1. Я полностью удовлетворен(на) моей сексуальной жизнью (Да / Нет)
2. Мой партнер в действительности ко мне не прислушивается (Да / Нет)
3. Я доверяю своему партнеру (Да / Нет)
4. Я чувствую себя опустошенным(ой) и подавленным(ой) (Да / Нет)
5. Я с оптимизмом смотрю на наше будущее (Да / Нет)
6. Для меня не просто делиться своими чувствами (Да / Нет)
7. Мой партнер часто говорит мне “Я люблю тебя” (Да / Нет)
8. Иногда партнер меня выводит из себя (Да / Нет)
9. Я чувствую, что мой партнер дорожит мною (Да / Нет)
10. Я часто выхожу из себя из-за партнера (Да / Нет)
11. Мой партнер всегда рядом, когда мне трудно (Да / Нет)
12. Мой партнер резок в своих критических замечаниях (Да / Нет)
13. Мой партнер понимает меня (Да / Нет)
14. Я боюсь, что моему партнеру скучно со мной (Да / Нет)
15. Мой партнер любит делиться со мной своими мыслями (Да / Нет)
16. Меня нередко посещают мысли о том, что мы разошлись (Да / Нет)
17. Я всегда мечтал(а) о таких отношениях (Да / Нет)
18. Я всегда прав(а) в наших спорах (Да / Нет)
19. Мой партнер уважает меня (Да / Нет)
20. Мой партнер бросает слова на ветер (Да / Нет)
21. Мы часто весело проводим время (Да / Нет)
22. Иногда у меня возникает желание сделать больно моему партнеру (Да / Нет)
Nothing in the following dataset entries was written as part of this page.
/-- Settles O22: step PC-1 selects no parity position and results see the subkeys only; the named keys are the zero key, the
parity positions and their complements. -/
theorem parityPositionsAreIgnored : Obligations.ParityPositionsAreIgnored := by
  have hzero : ∀ r : Fin 16, (subkeysOf 0)[r] = 0 := subkeysOf_zero
  have hmask : ∀ r : Fin 16, (subkeysOf 0x0101010101010101)[r] = 0 := fun r => by
    rw [subkeysOf_parity_mask, subkeysOf_zero]
  refine ⟨fun key m hm => ?_, fun r => ⟨hzero r, hmask r, ?_, ?_⟩, fun t b => ⟨?_, ?_⟩⟩
  · have hsub := subkeysOf_xor_parity hm key
    exact ⟨hsub, cbcOutput_congr_subkeys hsub⟩
  · exact (subkeysOf_not 0 r).trans (by rw [hzero]; rfl)
  · exact (subkeysOf_not 0x0101010101010101 r).trans (by rw [hmask]; rfl)
  · exact desBlock_direction_irrelevant (fun r => (hzero r).trans (hzero 0).symm) t b
  · exact desBlock_direction_irrelevant (fun r => (hmask r).trans (hmask 0).symm) t b

end Sys2Proof.Machine
end

section
/-! PROOFS. The single-block transform: its steps bit by bit and as folds over the subkeys, the rounds undone in reverse order,
and complement; then the statements on the block transform (44_des_block.md). -/

namespace Sys2Proof.Machine

/-! ### The initial permutation with its split, and the merge with its swap (R78, R79, R82) -/

/-- The halves exchanged, as the merge exchanges them (R82). -/
def Halves.swap (h : Halves) : Halves := { l := h.r, r := h.l }

/-- The split's halves, left half high, are the permuted block (R78, R79). -/
theorem loadHalves_append (b : Block) : (loadHalves b).l ++ (loadHalves b).r = transpose b IP :=
  (BitVec.extractLsb'_append_extractLsb'_eq_extractLsb' rfl).trans BitVec.extractLsb'_eq_self

/-- The split of a permuted block that is known as two halves. -/
theorem loadHalves_eq_of_transpose {b : Block} {l r : Half} (h : transpose b IP = l ++ r) : loadHalves b = ⟨l, r⟩ := by
  rw [loadHalves, h, BitVec.extractLsb'_append_eq_left, BitVec.extractLsb'_append_eq_right]

/-- The merge puts the right half high (R82). -/
theorem mergeHalves_eq (t : Table 64) (h : Halves) : mergeHalves t h = transpose (h.r ++ h.l) t := by
  rw [mergeHalves, ← BitVec.setWidth_append_eq_shiftLeft_setWidth_or, BitVec.setWidth_eq]

theorem transpose64_getLsbD (v : Block) (t : Table 64) (j : Fin 64) :
    (transpose v t).getLsbD j = v.getLsbD t[j].val := by
  rw [transpose_getLsbD, dif_pos j.isLt]
  rfl

theorem loadHalves_l_getLsbD (b : Block) (j : Fin 32) : (loadHalves b).l.getLsbD j = b.getLsbD IP[32 + j.val].val := by
  rw [loadHalves, BitVec.getLsbD_extractLsb', decide_eq_true j.isLt, Bool.true_and]
  exact transpose64_getLsbD b IP ⟨32 + j.val, by omega⟩

theorem loadHalves_r_getLsbD (b : Block) (j : Fin 32) : (loadHalves b).r.getLsbD j = b.getLsbD IP[j.val].val := by
  rw [loadHalves, BitVec.getLsbD_extractLsb', decide_eq_true j.isLt, Bool.true_and, Nat.zero_add]
  exact transpose64_getLsbD b IP ⟨j.val, by omega⟩

/-! ### The rounds as a fold over the subkeys (R81) -/

/-- The rounds with the subkeys `ks`, in this order. -/
def runRoundKeys (ks : List Subkey) (h : Halves) : Halves := ks.foldl (fun h k => feistelRound k h) h

theorem runRoundKeys_concat (ks : List Subkey) (k : Subkey) (h : Halves) :
    runRoundKeys (ks ++ [k]) h = feistelRound k (runRoundKeys ks h) :=
  List.foldl_concat ..

theorem feistel_eq_runRoundKeys (sk : Vector Subkey 16) (dir : Direction) (h : Halves) :
    feistel sk dir h = runRoundKeys ((List.finRange 16).map (roundKey sk dir)) h := by
  rw [feistel, runRoundKeys, List.foldl_map]

theorem roundKeys_encrypt (sk : Vector Subkey 16) : (List.finRange 16).map (roundKey sk .encrypt) = sk.toList :=
  List.ext_getElem (by simp) fun k _ _ => by simp [roundKey]

theorem roundKeys_decrypt (sk : Vector Subkey 16) :
    (List.finRange 16).map (roundKey sk .decrypt) = sk.toList.reverse := by
  rw [← roundKeys_encrypt, ← List.map_reverse, List.finRange_reverse, List.map_map]
  rfl

theorem feistel_encrypt (sk : Vector Subkey 16) (h : Halves) : feistel sk .encrypt h = runRoundKeys sk.toList h := by
  rw [feistel_eq_runRoundKeys, roundKeys_encrypt]

theorem feistel_decrypt (sk : Vector Subkey 16) (h : Halves) :
    feistel sk .decrypt h = runRoundKeys sk.toList.reverse h := by
  rw [feistel_eq_runRoundKeys, roundKeys_decrypt]

/-! ### The inverse law (R84) -/

/-- A round on the exchanged halves undoes the round with the same subkey, whatever `F` is. -/
theorem feistelRound_swap_feistelRound (k : Subkey) (h : Halves) :
    feistelRound k (feistelRound k h).swap = h.swap := by
  simp [feistelRound, Halves.swap]

/-- Rounds are undone by the rounds with the same subkeys in reverse order, on the exchanged halves. -/
theorem runRoundKeys_reverse_swap (ks : List Subkey) (h : Halves) :
    runRoundKeys ks.reverse (runRoundKeys ks h).swap = h.swap := by
  induction ks generalizing h with
  | nil => rfl
  | cons k ks ih =>
    calc runRoundKeys (k :: ks).reverse (runRoundKeys (k :: ks) h).swap
        = feistelRound k (runRoundKeys ks.reverse (runRoundKeys ks (feistelRound k h)).swap) := by
          rw [List.reverse_cons, runRoundKeys_concat]; rfl
      _ = feistelRound k (feistelRound k h).swap := by rw [ih]
      _ = h.swap := feistelRound_swap_feistelRound k h

theorem feistel_decrypt_swap_encrypt (sk : Vector Subkey 16) (h : Halves) :
    feistel sk .decrypt (feistel sk .encrypt h).swap = h.swap := by
  rw [feistel_decrypt, feistel_encrypt, runRoundKeys_reverse_swap]

theorem feistel_encrypt_swap_decrypt (sk : Vector Subkey 16) (h : Halves) :
    feistel sk .encrypt (feistel sk .decrypt h).swap = h.swap := by
  have hundo := runRoundKeys_reverse_swap sk.toList.reverse h
  rwa [List.reverse_reverse, ← feistel_encrypt, ← feistel_decrypt] at hundo

section
variable {t : Table 64} (ht : InverseOfIP t)
include ht

/-- Loading a merged block gives the halves exchanged, because `IP` undoes the final table. -/
theorem loadHalves_mergeHalves (h : Halves) : loadHalves (mergeHalves t h) = h.swap := by
  refine loadHalves_eq_of_transpose ?_
  rw [mergeHalves_eq, transpose_transpose_of_inverse (table_rightInverse ht)]

/-- Merging the exchanged halves of a loaded block gives the block, because the final table undoes `IP`. -/
theorem mergeHalves_swap_loadHalves (b : Block) : mergeHalves t (loadHalves b).swap = b := by
  rw [mergeHalves_eq, Halves.swap, loadHalves_append, transpose_transpose_of_inverse ht]

/-- A direction whose rounds undo those of another, on the exchanged halves, undoes it on blocks. -/
theorem desBlock_desBlock_of_rounds_undo {key : Key} {dir dir' : Direction}
    (hundo : ∀ h, feistel (subkeysOf key) dir' (feistel (subkeysOf key) dir h).swap = h.swap) (b : Block) :
    desBlock t (desBlock t b key dir) key dir' = b := by
  rw [desBlock, desBlock, loadHalves_mergeHalves ht, hundo, mergeHalves_swap_loadHalves ht]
23. Я чувствую, что меня любят (Да / Нет)
24. Я часто предпочитаю солгать, нежели решить проблему (Да / Нет)
25. Наши отношения по-прежнему полны страсти (Да / Нет)
26. Я чувствую себя загнанным(ой) в угол (Да / Нет)
27. Мой партнер считает, что со мной ему/ей весело (Да / Нет)
28. Наши отношения становятся пресными со временем (Да / Нет)
29. Нам нравится ходить на свидания вдвоем (Да / Нет)
30. Мой партнер стесняется меня на людях (Да / Нет)
31. Мы полностью доверяем друг-другу (Да / Нет)
32. Мы живем, словно соседи в коммуналке (Да / Нет)
33. Я знаю, мой партнер меня никогда не бросит (Да / Нет)
34. Я больше не горжусь своим телом (Да / Нет)
35. Я ощущаю, что мой партнер уважает меня (Да / Нет)
36. Мой партнер постоянно сравнивает меня с другими (Да / Нет)
37. Мой партнер по-прежнему находит меня привлекательным(ой) (Да / Нет)
38. У нас, похоже, разные взгляды на одни и те же вещи (Да / Нет)
39. Я ощущаю заботу со стороны моего партнера (Да / Нет)
40. Мне приходится принимать решения самостоятельно (Да / Нет)
41. Я честен(на) со своим партнером (Да / Нет)
42. Люди теряются в догадках, какие у нас отношения с партнером (Да / Нет)
43. Нам несложно найти согласие друг с другом (Да / Нет)
44. Мой партнер не дает мне высказаться (Да / Нет)
45. Мой партнер – это источник эмоциональной поддержки для меня (Да / Нет)
46. Мой партнер часто осуждает меня (Да / Нет)
47. Мой партнер стремится поднять мне настроение, если я чем-то огорчен(а) (Да / Нет)
48. Мой партнер относится ко мне как к ребенку (Да / Нет)
49. Для моего партнера наши отношения превыше всего (Да / Нет)
50. Я никогда полностью не устраивал(а) моего партнера (Да / Нет)
51. Мой партнер всегда готов меня выслушать (Да / Нет)
52. Мой партнер – это неудачный выбор (Да / Нет)
53. Я предвкушаю дальнейшее развитие наших отношений (Да / Нет)
54. Мой партнер считает, что я не удовлетворяю его/ее в постели (Да / Нет)
55. Моему партнеру хорошо со мной (Да / Нет)
56. Мой партнер относится ко мне как к прислуге (Да / Нет)
57. Мы оба быстро переключаемся после наших ссор (Да / Нет)
58. Я завидую отношениям наших общих друзей (Да / Нет)
59. Мой партнер заступится за меня, если будет необходимо (Да / Нет)
60. Я не доверяю полностью своему партнеру (Да / Нет)
61. Я чувствую, что я нужен(а) моему партнеру (Да / Нет)
62. Мой партнер ревнует меня (Да / Нет)

Теперь считайте ответы “*Да*” на *чётные утверждения *и ответы “*Нет”*, *на нечётные утверждения*. Сложите эти цифры, это будет итоговый результат. (Например всех ответов “Да” у вас в тесте 10, но ответов “Да” на чётные утверждения может быть только 2, будьте внимательны)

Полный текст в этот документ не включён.